## Task prompt:
Each line that contains "BitVec" needs to be copied from the listing.

## Data for this exercise:
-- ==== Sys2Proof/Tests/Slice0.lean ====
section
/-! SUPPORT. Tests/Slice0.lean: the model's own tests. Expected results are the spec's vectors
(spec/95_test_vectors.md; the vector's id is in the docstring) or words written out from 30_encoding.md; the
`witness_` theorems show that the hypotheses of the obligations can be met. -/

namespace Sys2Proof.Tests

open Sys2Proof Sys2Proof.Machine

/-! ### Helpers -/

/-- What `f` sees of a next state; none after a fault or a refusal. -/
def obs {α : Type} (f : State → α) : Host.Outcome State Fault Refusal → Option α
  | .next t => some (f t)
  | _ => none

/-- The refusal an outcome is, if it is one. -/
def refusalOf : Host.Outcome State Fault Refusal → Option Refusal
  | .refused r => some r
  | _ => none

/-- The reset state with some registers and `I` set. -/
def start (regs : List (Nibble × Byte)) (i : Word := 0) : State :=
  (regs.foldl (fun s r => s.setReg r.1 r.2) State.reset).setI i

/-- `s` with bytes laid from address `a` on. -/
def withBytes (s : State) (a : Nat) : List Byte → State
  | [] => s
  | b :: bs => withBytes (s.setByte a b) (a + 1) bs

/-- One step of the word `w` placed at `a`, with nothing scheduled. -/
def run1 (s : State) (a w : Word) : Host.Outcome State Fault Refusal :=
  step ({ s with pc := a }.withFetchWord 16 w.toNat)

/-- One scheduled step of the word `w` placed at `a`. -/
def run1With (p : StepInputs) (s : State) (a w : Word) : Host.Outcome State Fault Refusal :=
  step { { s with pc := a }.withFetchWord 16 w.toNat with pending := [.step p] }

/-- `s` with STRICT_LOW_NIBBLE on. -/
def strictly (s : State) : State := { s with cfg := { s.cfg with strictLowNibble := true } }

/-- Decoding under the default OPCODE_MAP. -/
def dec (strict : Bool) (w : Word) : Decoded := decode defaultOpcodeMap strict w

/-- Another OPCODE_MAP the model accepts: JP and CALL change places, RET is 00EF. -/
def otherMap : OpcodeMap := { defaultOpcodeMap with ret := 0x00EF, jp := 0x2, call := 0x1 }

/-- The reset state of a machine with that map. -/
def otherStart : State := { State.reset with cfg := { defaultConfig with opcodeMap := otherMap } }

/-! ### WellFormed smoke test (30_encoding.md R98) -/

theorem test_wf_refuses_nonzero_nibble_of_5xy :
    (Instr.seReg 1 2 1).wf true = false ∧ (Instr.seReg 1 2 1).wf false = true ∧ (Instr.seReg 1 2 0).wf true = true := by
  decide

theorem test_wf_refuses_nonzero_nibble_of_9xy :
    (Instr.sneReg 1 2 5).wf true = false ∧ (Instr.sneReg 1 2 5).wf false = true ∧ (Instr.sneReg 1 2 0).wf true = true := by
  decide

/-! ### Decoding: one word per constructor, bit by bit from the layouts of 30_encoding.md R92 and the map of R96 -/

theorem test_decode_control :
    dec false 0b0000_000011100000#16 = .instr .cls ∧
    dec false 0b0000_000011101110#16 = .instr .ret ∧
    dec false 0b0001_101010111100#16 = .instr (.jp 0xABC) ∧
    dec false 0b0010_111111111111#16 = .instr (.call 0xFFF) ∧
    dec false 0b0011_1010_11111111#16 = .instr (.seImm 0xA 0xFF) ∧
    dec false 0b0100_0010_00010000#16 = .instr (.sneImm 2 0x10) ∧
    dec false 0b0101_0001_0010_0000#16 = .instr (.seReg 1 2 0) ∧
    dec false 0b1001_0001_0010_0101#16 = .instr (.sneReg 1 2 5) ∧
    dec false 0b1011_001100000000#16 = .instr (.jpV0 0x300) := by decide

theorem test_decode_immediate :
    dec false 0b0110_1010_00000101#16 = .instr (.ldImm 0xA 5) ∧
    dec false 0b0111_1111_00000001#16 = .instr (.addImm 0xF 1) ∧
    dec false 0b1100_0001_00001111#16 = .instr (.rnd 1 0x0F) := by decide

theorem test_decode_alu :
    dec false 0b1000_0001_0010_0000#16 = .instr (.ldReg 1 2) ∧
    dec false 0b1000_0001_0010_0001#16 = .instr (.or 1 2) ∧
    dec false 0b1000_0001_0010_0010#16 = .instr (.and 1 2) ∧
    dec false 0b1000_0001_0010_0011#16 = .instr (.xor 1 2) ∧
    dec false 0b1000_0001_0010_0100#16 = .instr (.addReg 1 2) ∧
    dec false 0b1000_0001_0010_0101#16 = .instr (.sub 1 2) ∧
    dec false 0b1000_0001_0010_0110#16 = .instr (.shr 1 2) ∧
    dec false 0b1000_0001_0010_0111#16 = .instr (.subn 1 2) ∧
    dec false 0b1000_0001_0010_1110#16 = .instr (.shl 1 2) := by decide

...

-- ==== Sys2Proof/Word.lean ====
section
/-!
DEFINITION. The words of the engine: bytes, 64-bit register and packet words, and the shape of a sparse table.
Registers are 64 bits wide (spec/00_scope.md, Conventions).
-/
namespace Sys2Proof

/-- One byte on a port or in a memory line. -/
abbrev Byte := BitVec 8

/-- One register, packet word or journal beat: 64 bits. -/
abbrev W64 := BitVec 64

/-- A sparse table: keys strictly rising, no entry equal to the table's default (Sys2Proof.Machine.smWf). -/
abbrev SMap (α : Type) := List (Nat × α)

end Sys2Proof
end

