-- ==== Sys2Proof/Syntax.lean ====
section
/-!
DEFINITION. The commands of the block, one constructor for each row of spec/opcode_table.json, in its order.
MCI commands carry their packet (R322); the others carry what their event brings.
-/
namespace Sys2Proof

## Solution to the exercise:
abbrev Byte := BitVec 8
abbrev W64 := BitVec 64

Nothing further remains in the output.